# Task description:
Which lines in the records below include the word "Everything"? Report each of them in full.

(Stored items)
-- ==== Sys2Proof/Laws/Bus.lean ====
section
/-! SUPPORT. The BUS agent and ENGINE at Level T: each call changes the BUS agent, the draws, `ow_in` and, for a whole
element, the tail of RES; nothing else. -/

namespace Sys2Proof.Machine

/-- Everything a sample can do. -/
theorem sampleLevel_eq (s : State) : ∃ b d o, (sampleLevel s).1 = setBus b d o s := by
  unfold sampleLevel
  split <;> exact ⟨_, _, _, rfl⟩

/-- Everything `Bus.reset()` can do to the state. -/
theorem busReset_eq (s : State) : ∃ b d o, (busReset s).1 = setBus b d o s := by
  unfold busReset
  split
  · exact ⟨_, _, _, rfl⟩
  · exact sampleLevel_eq s

/-- Everything `Bus.slot(m)` can do to the state. -/
theorem busSlot_eq (m : Bool) (s : State) : ∃ b d o, (busSlot m s).1 = setBus b d o s := by
  unfold busSlot
  split
  · exact ⟨_, _, _, rfl⟩
  · cases m
    · exact ⟨s.bus, s.draws, s.ports.owIn, rfl⟩
    · exact sampleLevel_eq s

/-- The output bit of a slot with input bit 0 is 0, whatever the bus does (R164). -/
@[simp] theorem busSlot_false_bit (s : State) : (busSlot false s).2 = false := by
  unfold busSlot
  split <;> rfl

/-- Two changes of the BUS agent in a row are one. -/
@[simp] theorem setBus_setBus (b b' : BusAgent) (d d' : Nat) (o o' : Bool) (s : State) :
    setBus b d o (setBus b' d' o' s) = setBus b d o s := rfl

/-- Everything the slots of a transfer can do to the state. -/
theorem slots_eq (data : Byte) (n k : Nat) (r : Byte) (s : State) :
    ∃ b d o, (slots data n k r s).1 = setBus b d o s := by
  induction n generalizing k r s with
  | zero => exact ⟨s.bus, s.draws, s.ports.owIn, rfl⟩
  | succ n ih =>
    obtain ⟨b, d, o, h⟩ := busSlot_eq (data.getLsbD k) s
    obtain ⟨b', d', o', h'⟩ := ih (k + 1) (setBit r k (busSlot (data.getLsbD k) s).2) (busSlot (data.getLsbD k) s).1
    exact ⟨b', d', o', by rw [slots, h', h, setBus_setBus]⟩

/-- The ENGINE registers g that an element performed in one step may leave in s: at Level T those of s; at Level C those
of IDLE or of the recovery of a reset sequence, the line released. -/
def EngineLeft (s : State) (g : Engine) : Prop :=
  g = s.eng ∨ (s.level = .cycle ∧ g.drive = false ∧ (g.phase = .idle ∨ g.phase = .rstRec) ∧
    (g.cnt = 1 ∨ g.cnt = s.par.tRstrec) ∧ (g.nbit = s.eng.nbit ∨ g.nbit.toNat ≤ 8))

/-- At Level T ENGINE's registers stay. -/
theorem EngineLeft.transaction {s : State} {g : Engine} (h : EngineLeft s g) (hl : s.level = .transaction) :
    g = s.eng := by
  rcases h with h | ⟨hc, -⟩
  · exact h
  · rw [hl] at hc; cases hc

/-- Two elements, one after the other. -/
theorem EngineLeft.trans {s u : State} {g : Engine} (h : EngineLeft s u.eng) (h' : EngineLeft u g)
    (hl : u.level = s.level) (hp : u.par = s.par) : EngineLeft s g := by
  rcases h' with rfl | ⟨hc, hd, hph, hcnt, hn⟩
  · exact h
  · rw [hl] at hc
    rw [hp] at hcnt
    refine .inr ⟨hc, hd, hph, hcnt, ?_⟩
    rcases hn with hn | hn
    · rcases h with h | ⟨-, -, -, -, h⟩
      · exact .inl (by rw [hn, h])
      · rw [hn]; exact h
    · exact .inr hn

/-- Everything `leaveEngine` can do. -/
theorem leaveEngine_eq (g : Engine) (s : State) :
    leaveEngine g s = setEngine (match s.level with | .transaction => s.eng | .cycle => g) s := by
  unfold leaveEngine
  cases s.level <;> rfl

/-- Everything the end of a reset sequence can do. -/
theorem afterReset_eq (x : State × Bool) : ∃ g, EngineLeft x.1 g ∧ afterReset x = setEngine g x.1 := by
  refine ⟨_, ?_, leaveEngine_eq _ _⟩
  unfold EngineLeft
  cases hl : x.1.level
  · exact .inl rfl
  · exact .inr ⟨rfl, rfl, .inr rfl, .inr rfl, .inl rfl⟩

/-- A transfer has at most eight slots (R37). -/
theorem nbit_le (w : Framing) : (BitVec.ofNat 4 w.width).toNat ≤ 8 := by cases w <;> decide

/-- Everything the end of a transfer can do. -/
theorem afterXfer_eq (data : Byte) (x : State × Byte) : ∃ g, EngineLeft x.1 g ∧ afterXfer data x = setEngine g x.1 := by
  refine ⟨_, ?_, leaveEngine_eq _ _⟩
  unfold EngineLeft
  cases hl : x.1.level
  · exact .inl rfl
  · exact .inr ⟨rfl, rfl, .inl rfl, .inl rfl, .inr (nbit_le x.1.framing)⟩

/-- Everything ENGINE can do with an element in one step: one RES element, the bus, and at Level C its registers
(R86, R160). -/
theorem performElem_eq (e : Elem) (s : State) :
    ∃ g b d o r, EngineLeft s g ∧ performElem e s = pushRes r (setEngine g (setBus b d o s)) := by
  unfold performElem
  split
  · obtain ⟨b, d, o, h⟩ := busReset_eq s
    obtain ⟨g, hg, ha⟩ := afterReset_eq (busReset s)
    rw [h] at hg ha
    exact ⟨g, b, d, o, zext8 (busReset s).2, hg, by rw [performReset, ha]⟩
  · obtain ⟨b, d, o, h⟩ := slots_eq (elemData e) s.framing.width 0 0#8 s
    obtain ⟨g, hg, ha⟩ := afterXfer_eq (elemData e) (slots (elemData e) s.framing.width 0 0#8 s)
    rw [h] at hg ha
    exact ⟨g, b, d, o, (slots (elemData e) s.framing.width 0 0#8 s).2, hg, by rw [performXfer, ha]⟩

/-! ### busReset -/

@[simp] theorem busReset_eng (s : State) : (busReset s).1.eng = s.eng := by
  obtain ⟨b, d, o, h⟩ := busReset_eq s; rw [h]; rfl
@[simp] theorem busReset_framing (s : State) : (busReset s).1.framing = s.framing := by
  obtain ⟨b, d, o, h⟩ := busReset_eq s; rw [h]; rfl
@[simp] theorem busReset_cmd (s : State) : (busReset s).1.cmd = s.cmd := by
  obtain ⟨b, d, o, h⟩ := busReset_eq s; rw [h]; rfl
@[simp] theorem busReset_res (s : State) : (busReset s).1.res = s.res := by
  obtain ⟨b, d, o, h⟩ := busReset_eq s; rw [h]; rfl
@[simp] theorem busReset_presence (s : State) : (busReset s).1.presence = s.presence := by
  obtain ⟨b, d, o, h⟩ := busReset_eq s; rw [h]; rfl
@[simp] theorem busReset_rs (s : State) : (busReset s).1.rs = s.rs := by
  obtain ⟨b, d, o, h⟩ := busReset_eq s; rw [h]; rfl
@[simp] theorem busReset_dm (s : State) : (busReset s).1.dm = s.dm := by
  obtain ⟨b, d, o, h⟩ := busReset_eq s; rw [h]; rfl
@[simp] theorem busReset_seq (s : State) : (busReset s).1.seq = s.seq := by
  obtain ⟨b, d, o, h⟩ := busReset_eq s; rw [h]; rfl
@[simp] theorem busReset_rom (s : State) : (busReset s).1.rom = s.rom := by
  obtain ⟨b, d, o, h⟩ := busReset_eq s; rw [h]; rfl
@[simp] theorem busReset_romCount (s : State) : (busReset s).1.romCount = s.romCount := by
  obtain ⟨b, d, o, h⟩ := busReset_eq s; rw [h]; rfl
@[simp] theorem busReset_rdg (s : State) : (busReset s).1.rdg = s.rdg := by
  obtain ⟨b, d, o, h⟩ := busReset_eq s; rw [h]; rfl
@[simp] theorem busReset_rdgCount (s : State) : (busReset s).1.rdgCount = s.rdgCount := by
  obtain ⟨b, d, o, h⟩ := busReset_eq s; rw [h]; rfl
@[simp] theorem busReset_flags (s : State) : (busReset s).1.flags = s.flags := by
  obtain ⟨b, d, o, h⟩ := busReset_eq s; rw [h]; rfl
@[simp] theorem busReset_par (s : State) : (busReset s).1.par = s.par := by
  obtain ⟨b, d, o, h⟩ := busReset_eq s; rw [h]; rfl
@[simp] theorem busReset_level (s : State) : (busReset s).1.level = s.level := by
  obtain ⟨b, d, o, h⟩ := busReset_eq s; rw [h]; rfl
@[simp] theorem busReset_inbox (s : State) : (busReset s).1.inbox = s.inbox := by
  obtain ⟨b, d, o, h⟩ := busReset_eq s; rw [h]; rfl
@[simp] theorem busReset_issue (s : State) : (busReset s).1.issue = s.issue := by
  obtain ⟨b, d, o, h⟩ := busReset_eq s; rw [h]; rfl
@[simp] theorem busReset_ret (s : State) : (busReset s).1.ret = s.ret := by
  obtain ⟨b, d, o, h⟩ := busReset_eq s; rw [h]; rfl
@[simp] theorem busReset_pollReads (s : State) : (busReset s).1.pollReads = s.pollReads := by
  obtain ⟨b, d, o, h⟩ := busReset_eq s; rw [h]; rfl
@[simp] theorem busReset_ctlWait (s : State) : (busReset s).1.ctlWait = s.ctlWait := by
  obtain ⟨b, d, o, h⟩ := busReset_eq s; rw [h]; rfl
@[simp] theorem busReset_host (s : State) : (busReset s).1.ports.host = s.ports.host := by
  obtain ⟨b, d, o, h⟩ := busReset_eq s; rw [h]; rfl
@[simp] theorem busReset_hRdata (s : State) : (busReset s).1.ports.hRdata = s.ports.hRdata := by
  obtain ⟨b, d, o, h⟩ := busReset_eq s; rw [h]; rfl

/-! ### busSlot -/

@[simp] theorem busSlot_eng (m : Bool) (s : State) : (busSlot m s).1.eng = s.eng := by
  obtain ⟨b, d, o, h⟩ := busSlot_eq m s; rw [h]; rfl
@[simp] theorem busSlot_framing (m : Bool) (s : State) : (busSlot m s).1.framing = s.framing := by
  obtain ⟨b, d, o, h⟩ := busSlot_eq m s; rw [h]; rfl
@[simp] theorem busSlot_cmd (m : Bool) (s : State) : (busSlot m s).1.cmd = s.cmd := by
  obtain ⟨b, d, o, h⟩ := busSlot_eq m s; rw [h]; rfl
@[simp] theorem busSlot_res (m : Bool) (s : State) : (busSlot m s).1.res = s.res := by
  obtain ⟨b, d, o, h⟩ := busSlot_eq m s; rw [h]; rfl
@[simp] theorem busSlot_presence (m : Bool) (s : State) : (busSlot m s).1.presence = s.presence := by
  obtain ⟨b, d, o, h⟩ := busSlot_eq m s; rw [h]; rfl
@[simp] theorem busSlot_rs (m : Bool) (s : State) : (busSlot m s).1.rs = s.rs := by
  obtain ⟨b, d, o, h⟩ := busSlot_eq m s; rw [h]; rfl
@[simp] theorem busSlot_dm (m : Bool) (s : State) : (busSlot m s).1.dm = s.dm := by
  obtain ⟨b, d, o, h⟩ := busSlot_eq m s; rw [h]; rfl
@[simp] theorem busSlot_seq (m : Bool) (s : State) : (busSlot m s).1.seq = s.seq := by
  obtain ⟨b, d, o, h⟩ := busSlot_eq m s; rw [h]; rfl
@[simp] theorem busSlot_rom (m : Bool) (s : State) : (busSlot m s).1.rom = s.rom := by
  obtain ⟨b, d, o, h⟩ := busSlot_eq m s; rw [h]; rfl
@[simp] theorem busSlot_romCount (m : Bool) (s : State) : (busSlot m s).1.romCount = s.romCount := by
  obtain ⟨b, d, o, h⟩ := busSlot_eq m s; rw [h]; rfl
@[simp] theorem busSlot_rdg (m : Bool) (s : State) : (busSlot m s).1.rdg = s.rdg := by
  obtain ⟨b, d, o, h⟩ := busSlot_eq m s; rw [h]; rfl
@[simp] theorem busSlot_rdgCount (m : Bool) (s : State) : (busSlot m s).1.rdgCount = s.rdgCount := by
  obtain ⟨b, d, o, h⟩ := busSlot_eq m s; rw [h]; rfl
@[simp] theorem busSlot_flags (m : Bool) (s : State) : (busSlot m s).1.flags = s.flags := by
  obtain ⟨b, d, o, h⟩ := busSlot_eq m s; rw [h]; rfl
@[simp] theorem busSlot_par (m : Bool) (s : State) : (busSlot m s).1.par = s.par := by
  obtain ⟨b, d, o, h⟩ := busSlot_eq m s; rw [h]; rfl
@[simp] theorem busSlot_level (m : Bool) (s : State) : (busSlot m s).1.level = s.level := by
  obtain ⟨b, d, o, h⟩ := busSlot_eq m s; rw [h]; rfl
@[simp] theorem busSlot_inbox (m : Bool) (s : State) : (busSlot m s).1.inbox = s.inbox := by
  obtain ⟨b, d, o, h⟩ := busSlot_eq m s; rw [h]; rfl
@[simp] theorem busSlot_issue (m : Bool) (s : State) : (busSlot m s).1.issue = s.issue := by
  obtain ⟨b, d, o, h⟩ := busSlot_eq m s; rw [h]; rfl
@[simp] theorem busSlot_ret (m : Bool) (s : State) : (busSlot m s).1.ret = s.ret := by
  obtain ⟨b, d, o, h⟩ := busSlot_eq m s; rw [h]; rfl
@[simp] theorem busSlot_pollReads (m : Bool) (s : State) : (busSlot m s).1.pollReads = s.pollReads := by
  obtain ⟨b, d, o, h⟩ := busSlot_eq m s; rw [h]; rfl
@[simp] theorem busSlot_ctlWait (m : Bool) (s : State) : (busSlot m s).1.ctlWait = s.ctlWait := by
  obtain ⟨b, d, o, h⟩ := busSlot_eq m s; rw [h]; rfl
@[simp] theorem busSlot_host (m : Bool) (s : State) : (busSlot m s).1.ports.host = s.ports.host := by
  obtain ⟨b, d, o, h⟩ := busSlot_eq m s; rw [h]; rfl
@[simp] theorem busSlot_hRdata (m : Bool) (s : State) : (busSlot m s).1.ports.hRdata = s.ports.hRdata := by
  obtain ⟨b, d, o, h⟩ := busSlot_eq m s; rw [h]; rfl

/-! ### slots -/

@[simp] theorem slots_eng (data : Byte) (n k : Nat) (r : Byte) (s : State) : (slots data n k r s).1.eng = s.eng := by
  obtain ⟨b, d, o, h⟩ := slots_eq data n k r s; rw [h]; rfl
@[simp] theorem slots_framing (data : Byte) (n k : Nat) (r : Byte) (s : State) : (slots data n k r s).1.framing = s.framing := by
  obtain ⟨b, d, o, h⟩ := slots_eq data n k r s; rw [h]; rfl
@[simp] theorem slots_cmd (data : Byte) (n k : Nat) (r : Byte) (s : State) : (slots data n k r s).1.cmd = s.cmd := by
  obtain ⟨b, d, o, h⟩ := slots_eq data n k r s; rw [h]; rfl
@[simp] theorem slots_res (data : Byte) (n k : Nat) (r : Byte) (s : State) : (slots data n k r s).1.res = s.res := by
  obtain ⟨b, d, o, h⟩ := slots_eq data n k r s; rw [h]; rfl
@[simp] theorem slots_presence (data : Byte) (n k : Nat) (r : Byte) (s : State) : (slots data n k r s).1.presence = s.presence := by
  obtain ⟨b, d, o, h⟩ := slots_eq data n k r s; rw [h]; rfl
@[simp] theorem slots_rs (data : Byte) (n k : Nat) (r : Byte) (s : State) : (slots data n k r s).1.rs = s.rs := by
  obtain ⟨b, d, o, h⟩ := slots_eq data n k r s; rw [h]; rfl
@[simp] theorem slots_dm (data : Byte) (n k : Nat) (r : Byte) (s : State) : (slots data n k r s).1.dm = s.dm := by
  obtain ⟨b, d, o, h⟩ := slots_eq data n k r s; rw [h]; rfl
@[simp] theorem slots_seq (data : Byte) (n k : Nat) (r : Byte) (s : State) : (slots data n k r s).1.seq = s.seq := by
  obtain ⟨b, d, o, h⟩ := slots_eq data n k r s; rw [h]; rfl
@[simp] theorem slots_rom (data : Byte) (n k : Nat) (r : Byte) (s : State) : (slots data n k r s).1.rom = s.rom := by
  obtain ⟨b, d, o, h⟩ := slots_eq data n k r s; rw [h]; rfl
@[simp] theorem slots_romCount (data : Byte) (n k : Nat) (r : Byte) (s : State) : (slots data n k r s).1.romCount = s.romCount := by
  obtain ⟨b, d, o, h⟩ := slots_eq data n k r s; rw [h]; rfl
@[simp] theorem slots_rdg (data : Byte) (n k : Nat) (r : Byte) (s : State) : (slots data n k r s).1.rdg = s.rdg := by
  obtain ⟨b, d, o, h⟩ := slots_eq data n k r s; rw [h]; rfl
@[simp] theorem slots_rdgCount (data : Byte) (n k : Nat) (r : Byte) (s : State) : (slots data n k r s).1.rdgCount = s.rdgCount := by
  obtain ⟨b, d, o, h⟩ := slots_eq data n k r s; rw [h]; rfl
@[simp] theorem slots_flags (data : Byte) (n k : Nat) (r : Byte) (s : State) : (slots data n k r s).1.flags = s.flags := by
  obtain ⟨b, d, o, h⟩ := slots_eq data n k r s; rw [h]; rfl
@[simp] theorem slots_par (data : Byte) (n k : Nat) (r : Byte) (s : State) : (slots data n k r s).1.par = s.par := by
  obtain ⟨b, d, o, h⟩ := slots_eq data n k r s; rw [h]; rfl
@[simp] theorem slots_level (data : Byte) (n k : Nat) (r : Byte) (s : State) : (slots data n k r s).1.level = s.level := by
  obtain ⟨b, d, o, h⟩ := slots_eq data n k r s; rw [h]; rfl
@[simp] theorem slots_inbox (data : Byte) (n k : Nat) (r : Byte) (s : State) : (slots data n k r s).1.inbox = s.inbox := by
  obtain ⟨b, d, o, h⟩ := slots_eq data n k r s; rw [h]; rfl
@[simp] theorem slots_issue (data : Byte) (n k : Nat) (r : Byte) (s : State) : (slots data n k r s).1.issue = s.issue := by
  obtain ⟨b, d, o, h⟩ := slots_eq data n k r s; rw [h]; rfl
@[simp] theorem slots_ret (data : Byte) (n k : Nat) (r : Byte) (s : State) : (slots data n k r s).1.ret = s.ret := by
  obtain ⟨b, d, o, h⟩ := slots_eq data n k r s; rw [h]; rfl
@[simp] theorem slots_pollReads (data : Byte) (n k : Nat) (r : Byte) (s : State) : (slots data n k r s).1.pollReads = s.pollReads := by
  obtain ⟨b, d, o, h⟩ := slots_eq data n k r s; rw [h]; rfl
@[simp] theorem slots_ctlWait (data : Byte) (n k : Nat) (r : Byte) (s : State) : (slots data n k r s).1.ctlWait = s.ctlWait := by
  obtain ⟨b, d, o, h⟩ := slots_eq data n k r s; rw [h]; rfl
@[simp] theorem slots_host (data : Byte) (n k : Nat) (r : Byte) (s : State) : (slots data n k r s).1.ports.host = s.ports.host := by
  obtain ⟨b, d, o, h⟩ := slots_eq data n k r s; rw [h]; rfl
@[simp] theorem slots_hRdata (data : Byte) (n k : Nat) (r : Byte) (s : State) : (slots data n k r s).1.ports.hRdata = s.ports.hRdata := by
  obtain ⟨b, d, o, h⟩ := slots_eq data n k r s; rw [h]; rfl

# Answer box:
/-- Everything a sample can do. -/
/-- Everything `Bus.reset()` can do to the state. -/
/-- Everything `Bus.slot(m)` can do to the state. -/
/-- Everything the slots of a transfer can do to the state. -/
/-- Everything `leaveEngine` can do. -/
/-- Everything the end of a reset sequence can do. -/
/-- Everything the end of a transfer can do. -/
/-- Everything ENGINE can do with an element in one step: one RES element, the bus, and at Level C its registers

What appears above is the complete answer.